* [INPUT RECORDS]:
+ + + + +
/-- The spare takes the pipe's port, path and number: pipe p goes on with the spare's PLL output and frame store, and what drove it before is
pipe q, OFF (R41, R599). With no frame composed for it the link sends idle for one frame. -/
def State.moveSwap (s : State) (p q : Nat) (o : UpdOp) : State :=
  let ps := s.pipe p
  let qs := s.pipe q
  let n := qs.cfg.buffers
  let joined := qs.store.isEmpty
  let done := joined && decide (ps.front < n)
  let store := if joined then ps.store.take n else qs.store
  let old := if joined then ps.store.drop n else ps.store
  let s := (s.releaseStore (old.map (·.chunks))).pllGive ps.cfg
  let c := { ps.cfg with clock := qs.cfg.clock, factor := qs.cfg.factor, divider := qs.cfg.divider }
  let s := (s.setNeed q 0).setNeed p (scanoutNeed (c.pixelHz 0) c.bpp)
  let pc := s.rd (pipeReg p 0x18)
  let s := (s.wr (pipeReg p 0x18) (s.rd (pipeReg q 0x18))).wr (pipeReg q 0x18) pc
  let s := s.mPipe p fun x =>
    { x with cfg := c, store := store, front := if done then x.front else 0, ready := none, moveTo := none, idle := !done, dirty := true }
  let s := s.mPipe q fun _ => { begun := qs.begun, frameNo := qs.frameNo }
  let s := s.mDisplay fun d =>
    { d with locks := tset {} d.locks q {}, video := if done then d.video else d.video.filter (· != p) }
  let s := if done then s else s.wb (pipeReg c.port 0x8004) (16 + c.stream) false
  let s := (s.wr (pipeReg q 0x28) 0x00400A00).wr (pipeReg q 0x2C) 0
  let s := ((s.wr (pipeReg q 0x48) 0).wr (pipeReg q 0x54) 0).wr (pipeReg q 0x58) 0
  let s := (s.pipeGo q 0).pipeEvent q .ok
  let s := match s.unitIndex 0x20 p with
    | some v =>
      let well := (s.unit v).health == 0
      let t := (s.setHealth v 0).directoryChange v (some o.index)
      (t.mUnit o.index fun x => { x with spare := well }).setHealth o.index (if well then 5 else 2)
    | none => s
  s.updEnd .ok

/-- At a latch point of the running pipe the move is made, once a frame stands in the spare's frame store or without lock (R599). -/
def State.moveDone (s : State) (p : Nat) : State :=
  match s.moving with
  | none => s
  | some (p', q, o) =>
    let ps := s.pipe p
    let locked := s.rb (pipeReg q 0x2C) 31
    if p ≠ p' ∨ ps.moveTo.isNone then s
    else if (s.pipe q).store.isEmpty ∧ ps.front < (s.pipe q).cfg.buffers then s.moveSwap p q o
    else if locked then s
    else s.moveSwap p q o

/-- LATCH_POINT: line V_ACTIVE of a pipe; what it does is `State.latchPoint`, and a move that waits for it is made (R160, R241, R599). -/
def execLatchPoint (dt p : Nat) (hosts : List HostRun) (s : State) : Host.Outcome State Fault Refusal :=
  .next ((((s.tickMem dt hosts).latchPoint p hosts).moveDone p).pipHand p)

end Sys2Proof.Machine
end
+ + + + +
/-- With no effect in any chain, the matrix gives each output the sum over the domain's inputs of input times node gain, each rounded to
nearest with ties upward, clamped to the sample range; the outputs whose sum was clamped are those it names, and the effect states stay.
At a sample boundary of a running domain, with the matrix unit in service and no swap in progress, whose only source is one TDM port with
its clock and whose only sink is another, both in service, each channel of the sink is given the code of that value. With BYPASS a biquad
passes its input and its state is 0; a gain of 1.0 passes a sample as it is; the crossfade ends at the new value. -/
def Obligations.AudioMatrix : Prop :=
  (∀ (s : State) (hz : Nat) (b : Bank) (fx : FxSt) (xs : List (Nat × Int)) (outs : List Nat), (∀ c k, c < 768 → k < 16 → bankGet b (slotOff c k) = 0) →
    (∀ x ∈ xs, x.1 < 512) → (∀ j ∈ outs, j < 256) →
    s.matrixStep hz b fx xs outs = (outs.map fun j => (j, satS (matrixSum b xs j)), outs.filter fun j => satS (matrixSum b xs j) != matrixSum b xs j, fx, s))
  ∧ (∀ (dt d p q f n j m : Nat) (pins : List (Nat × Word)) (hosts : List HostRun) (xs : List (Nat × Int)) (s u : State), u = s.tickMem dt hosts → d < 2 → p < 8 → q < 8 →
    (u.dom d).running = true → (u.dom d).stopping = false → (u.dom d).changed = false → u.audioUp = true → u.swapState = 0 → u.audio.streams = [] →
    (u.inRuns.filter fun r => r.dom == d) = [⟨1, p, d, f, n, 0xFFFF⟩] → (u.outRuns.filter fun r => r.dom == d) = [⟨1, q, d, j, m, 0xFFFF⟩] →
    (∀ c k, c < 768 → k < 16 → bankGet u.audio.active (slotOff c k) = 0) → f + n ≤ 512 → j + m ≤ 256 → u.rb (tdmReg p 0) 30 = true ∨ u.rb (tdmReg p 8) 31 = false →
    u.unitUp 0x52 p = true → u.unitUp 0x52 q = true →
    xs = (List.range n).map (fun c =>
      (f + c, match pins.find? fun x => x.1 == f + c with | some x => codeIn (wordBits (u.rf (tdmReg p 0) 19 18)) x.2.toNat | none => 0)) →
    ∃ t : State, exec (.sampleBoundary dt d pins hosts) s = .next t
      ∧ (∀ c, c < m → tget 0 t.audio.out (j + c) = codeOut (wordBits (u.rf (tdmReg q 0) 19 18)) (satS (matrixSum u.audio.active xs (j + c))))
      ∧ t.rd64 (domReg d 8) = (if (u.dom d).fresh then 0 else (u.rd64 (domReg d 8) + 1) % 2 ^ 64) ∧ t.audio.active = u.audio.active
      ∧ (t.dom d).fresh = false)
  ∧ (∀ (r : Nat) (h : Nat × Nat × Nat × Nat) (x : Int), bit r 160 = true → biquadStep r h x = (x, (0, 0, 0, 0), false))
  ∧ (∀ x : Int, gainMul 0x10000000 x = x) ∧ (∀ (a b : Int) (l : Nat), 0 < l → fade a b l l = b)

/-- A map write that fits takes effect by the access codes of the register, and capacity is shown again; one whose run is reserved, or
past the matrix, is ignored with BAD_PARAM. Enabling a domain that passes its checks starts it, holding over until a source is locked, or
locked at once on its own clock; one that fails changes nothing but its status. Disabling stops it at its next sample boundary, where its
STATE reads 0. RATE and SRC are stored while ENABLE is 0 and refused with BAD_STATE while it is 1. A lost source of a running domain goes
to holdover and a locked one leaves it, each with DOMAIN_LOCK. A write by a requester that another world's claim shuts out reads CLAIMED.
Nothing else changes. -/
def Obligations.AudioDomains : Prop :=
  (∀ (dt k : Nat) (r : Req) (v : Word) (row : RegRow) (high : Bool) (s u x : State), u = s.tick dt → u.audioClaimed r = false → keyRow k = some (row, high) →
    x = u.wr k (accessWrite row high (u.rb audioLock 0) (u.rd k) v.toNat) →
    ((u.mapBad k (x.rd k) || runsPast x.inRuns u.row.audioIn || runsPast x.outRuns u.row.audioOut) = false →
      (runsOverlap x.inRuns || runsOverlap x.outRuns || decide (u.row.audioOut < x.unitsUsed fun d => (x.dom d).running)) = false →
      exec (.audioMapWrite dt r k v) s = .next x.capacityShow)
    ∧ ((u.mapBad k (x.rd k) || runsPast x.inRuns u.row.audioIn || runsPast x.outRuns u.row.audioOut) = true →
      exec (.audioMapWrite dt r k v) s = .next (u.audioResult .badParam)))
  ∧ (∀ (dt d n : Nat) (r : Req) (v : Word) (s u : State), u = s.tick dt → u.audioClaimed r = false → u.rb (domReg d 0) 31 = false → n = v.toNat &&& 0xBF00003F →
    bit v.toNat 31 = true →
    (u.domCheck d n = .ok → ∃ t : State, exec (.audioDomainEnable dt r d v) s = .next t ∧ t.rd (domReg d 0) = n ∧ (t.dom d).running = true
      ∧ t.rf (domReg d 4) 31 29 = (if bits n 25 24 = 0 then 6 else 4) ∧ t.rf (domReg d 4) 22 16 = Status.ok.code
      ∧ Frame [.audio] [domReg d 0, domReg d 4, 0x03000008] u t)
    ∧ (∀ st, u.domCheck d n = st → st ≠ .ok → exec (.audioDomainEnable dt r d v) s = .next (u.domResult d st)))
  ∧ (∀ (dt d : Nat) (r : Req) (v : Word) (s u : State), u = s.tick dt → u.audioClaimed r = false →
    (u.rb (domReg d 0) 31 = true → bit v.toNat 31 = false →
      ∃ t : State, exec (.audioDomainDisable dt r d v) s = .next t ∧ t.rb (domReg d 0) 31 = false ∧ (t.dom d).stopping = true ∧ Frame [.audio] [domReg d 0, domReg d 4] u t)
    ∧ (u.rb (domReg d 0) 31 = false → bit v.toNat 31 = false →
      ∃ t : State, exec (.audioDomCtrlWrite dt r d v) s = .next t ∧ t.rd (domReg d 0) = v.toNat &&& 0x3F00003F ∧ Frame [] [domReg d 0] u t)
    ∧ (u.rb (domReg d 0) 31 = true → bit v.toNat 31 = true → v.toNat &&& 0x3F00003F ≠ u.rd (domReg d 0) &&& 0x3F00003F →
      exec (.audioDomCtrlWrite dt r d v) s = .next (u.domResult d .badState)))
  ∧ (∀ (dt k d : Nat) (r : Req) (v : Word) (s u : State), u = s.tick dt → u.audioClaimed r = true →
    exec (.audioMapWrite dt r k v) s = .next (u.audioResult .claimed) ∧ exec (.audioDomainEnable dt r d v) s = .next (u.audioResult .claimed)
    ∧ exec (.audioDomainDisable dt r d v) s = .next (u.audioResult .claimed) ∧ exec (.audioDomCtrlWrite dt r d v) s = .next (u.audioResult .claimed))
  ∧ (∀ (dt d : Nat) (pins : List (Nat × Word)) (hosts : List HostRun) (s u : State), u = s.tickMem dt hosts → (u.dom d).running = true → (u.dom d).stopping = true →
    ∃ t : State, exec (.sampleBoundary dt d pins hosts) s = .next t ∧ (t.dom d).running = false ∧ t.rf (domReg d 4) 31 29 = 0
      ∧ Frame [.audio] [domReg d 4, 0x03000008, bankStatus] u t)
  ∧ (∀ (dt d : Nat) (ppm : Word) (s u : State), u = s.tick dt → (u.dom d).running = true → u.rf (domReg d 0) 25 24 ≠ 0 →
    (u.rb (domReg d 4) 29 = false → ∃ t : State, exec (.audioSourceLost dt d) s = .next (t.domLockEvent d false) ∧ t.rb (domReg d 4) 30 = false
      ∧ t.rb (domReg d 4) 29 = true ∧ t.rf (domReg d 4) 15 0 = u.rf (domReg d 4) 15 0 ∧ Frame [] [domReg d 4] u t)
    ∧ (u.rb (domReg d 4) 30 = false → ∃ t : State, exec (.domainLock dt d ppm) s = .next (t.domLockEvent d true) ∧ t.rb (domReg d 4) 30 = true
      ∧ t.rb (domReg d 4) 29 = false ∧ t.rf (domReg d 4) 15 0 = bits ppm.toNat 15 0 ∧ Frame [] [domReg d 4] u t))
+ + + + +
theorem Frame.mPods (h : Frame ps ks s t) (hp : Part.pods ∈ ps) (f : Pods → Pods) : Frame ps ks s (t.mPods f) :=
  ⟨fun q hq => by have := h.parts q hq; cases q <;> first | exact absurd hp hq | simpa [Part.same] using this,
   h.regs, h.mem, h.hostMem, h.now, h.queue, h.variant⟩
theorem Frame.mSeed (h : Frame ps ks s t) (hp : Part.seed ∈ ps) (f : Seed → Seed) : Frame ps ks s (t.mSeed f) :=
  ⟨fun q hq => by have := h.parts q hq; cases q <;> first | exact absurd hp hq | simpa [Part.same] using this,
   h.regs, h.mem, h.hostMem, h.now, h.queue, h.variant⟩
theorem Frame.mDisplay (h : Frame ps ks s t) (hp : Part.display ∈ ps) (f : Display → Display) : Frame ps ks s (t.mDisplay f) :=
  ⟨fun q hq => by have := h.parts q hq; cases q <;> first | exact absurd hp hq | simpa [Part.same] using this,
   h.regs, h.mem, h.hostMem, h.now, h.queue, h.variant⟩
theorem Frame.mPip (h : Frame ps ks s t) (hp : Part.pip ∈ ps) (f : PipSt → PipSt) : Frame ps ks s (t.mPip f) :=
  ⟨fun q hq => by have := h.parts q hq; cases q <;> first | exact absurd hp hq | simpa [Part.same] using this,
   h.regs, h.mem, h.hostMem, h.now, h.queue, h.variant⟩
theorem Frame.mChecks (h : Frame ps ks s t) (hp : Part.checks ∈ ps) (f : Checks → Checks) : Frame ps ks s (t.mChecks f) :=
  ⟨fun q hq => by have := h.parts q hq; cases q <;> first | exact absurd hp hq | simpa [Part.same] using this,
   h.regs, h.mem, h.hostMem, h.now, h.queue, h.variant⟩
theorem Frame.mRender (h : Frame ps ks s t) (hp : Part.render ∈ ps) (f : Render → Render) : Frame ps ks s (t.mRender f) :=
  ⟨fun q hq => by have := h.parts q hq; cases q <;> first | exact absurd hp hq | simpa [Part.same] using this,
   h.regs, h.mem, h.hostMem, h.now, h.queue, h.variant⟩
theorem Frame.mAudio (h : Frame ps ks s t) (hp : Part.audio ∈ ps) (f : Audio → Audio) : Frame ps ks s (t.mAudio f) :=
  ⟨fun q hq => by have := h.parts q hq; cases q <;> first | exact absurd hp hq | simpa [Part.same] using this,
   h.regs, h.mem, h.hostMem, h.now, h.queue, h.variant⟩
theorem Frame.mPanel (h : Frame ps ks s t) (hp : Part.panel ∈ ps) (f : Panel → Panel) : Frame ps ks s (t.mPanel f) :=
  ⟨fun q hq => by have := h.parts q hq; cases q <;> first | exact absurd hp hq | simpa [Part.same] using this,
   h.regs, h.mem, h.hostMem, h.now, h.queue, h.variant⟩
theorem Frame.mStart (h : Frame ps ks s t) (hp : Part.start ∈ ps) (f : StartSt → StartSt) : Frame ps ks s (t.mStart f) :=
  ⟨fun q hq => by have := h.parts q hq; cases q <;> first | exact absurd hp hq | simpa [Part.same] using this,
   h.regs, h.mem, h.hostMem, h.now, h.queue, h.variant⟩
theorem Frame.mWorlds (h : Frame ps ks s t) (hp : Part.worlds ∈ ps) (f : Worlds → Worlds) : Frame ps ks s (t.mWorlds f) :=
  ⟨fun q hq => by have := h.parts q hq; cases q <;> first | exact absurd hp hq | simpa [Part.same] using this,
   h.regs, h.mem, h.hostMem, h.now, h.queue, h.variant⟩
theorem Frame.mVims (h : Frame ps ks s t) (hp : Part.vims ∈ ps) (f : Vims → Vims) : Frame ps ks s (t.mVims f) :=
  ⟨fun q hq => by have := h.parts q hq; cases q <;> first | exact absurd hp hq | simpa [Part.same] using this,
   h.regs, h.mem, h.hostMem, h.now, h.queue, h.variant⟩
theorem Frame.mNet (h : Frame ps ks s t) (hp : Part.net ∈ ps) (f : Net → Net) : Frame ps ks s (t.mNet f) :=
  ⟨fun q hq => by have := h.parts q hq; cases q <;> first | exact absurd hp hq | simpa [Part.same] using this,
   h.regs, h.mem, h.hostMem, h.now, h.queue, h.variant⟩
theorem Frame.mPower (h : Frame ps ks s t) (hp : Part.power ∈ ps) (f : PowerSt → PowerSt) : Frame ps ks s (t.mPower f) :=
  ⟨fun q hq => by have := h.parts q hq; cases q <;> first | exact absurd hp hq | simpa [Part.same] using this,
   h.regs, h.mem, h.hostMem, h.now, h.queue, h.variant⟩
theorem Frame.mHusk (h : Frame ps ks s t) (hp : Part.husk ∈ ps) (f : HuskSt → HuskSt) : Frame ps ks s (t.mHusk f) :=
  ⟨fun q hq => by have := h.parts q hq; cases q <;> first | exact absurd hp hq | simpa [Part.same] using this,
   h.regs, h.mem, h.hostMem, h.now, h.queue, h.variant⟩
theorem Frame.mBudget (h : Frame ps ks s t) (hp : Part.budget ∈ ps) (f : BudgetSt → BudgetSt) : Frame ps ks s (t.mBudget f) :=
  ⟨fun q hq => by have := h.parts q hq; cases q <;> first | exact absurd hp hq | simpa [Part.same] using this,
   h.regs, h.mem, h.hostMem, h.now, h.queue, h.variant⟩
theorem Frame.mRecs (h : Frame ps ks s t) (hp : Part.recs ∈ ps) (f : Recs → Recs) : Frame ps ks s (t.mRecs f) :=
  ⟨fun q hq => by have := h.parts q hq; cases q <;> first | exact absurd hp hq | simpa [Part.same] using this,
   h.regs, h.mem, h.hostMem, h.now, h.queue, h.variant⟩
+ + + + +
* [WHAT TO WORK ON]: Give again, word for word, every line of the listing above from the one with "(u.audioResult .claimed) ∧ exec (.audioDomainEnable" to the one with "true ∧ t.rf", both inclusive, and nothing beyond them.

* [EXERCISE OUTPUT]:
    exec (.audioMapWrite dt r k v) s = .next (u.audioResult .claimed) ∧ exec (.audioDomainEnable dt r d v) s = .next (u.audioResult .claimed)
    ∧ exec (.audioDomainDisable dt r d v) s = .next (u.audioResult .claimed) ∧ exec (.audioDomCtrlWrite dt r d v) s = .next (u.audioResult .claimed))
  ∧ (∀ (dt d : Nat) (pins : List (Nat × Word)) (hosts : List HostRun) (s u : State), u = s.tickMem dt hosts → (u.dom d).running = true → (u.dom d).stopping = true →
    ∃ t : State, exec (.sampleBoundary dt d pins hosts) s = .next t ∧ (t.dom d).running = false ∧ t.rf (domReg d 4) 31 29 = 0
      ∧ Frame [.audio] [domReg d 4, 0x03000008, bankStatus] u t)
  ∧ (∀ (dt d : Nat) (ppm : Word) (s u : State), u = s.tick dt → (u.dom d).running = true → u.rf (domReg d 0) 25 24 ≠ 0 →
    (u.rb (domReg d 4) 29 = false → ∃ t : State, exec (.audioSourceLost dt d) s = .next (t.domLockEvent d false) ∧ t.rb (domReg d 4) 30 = false
      ∧ t.rb (domReg d 4) 29 = true ∧ t.rf (domReg d 4) 15 0 = u.rf (domReg d 4) 15 0 ∧ Frame [] [domReg d 4] u t)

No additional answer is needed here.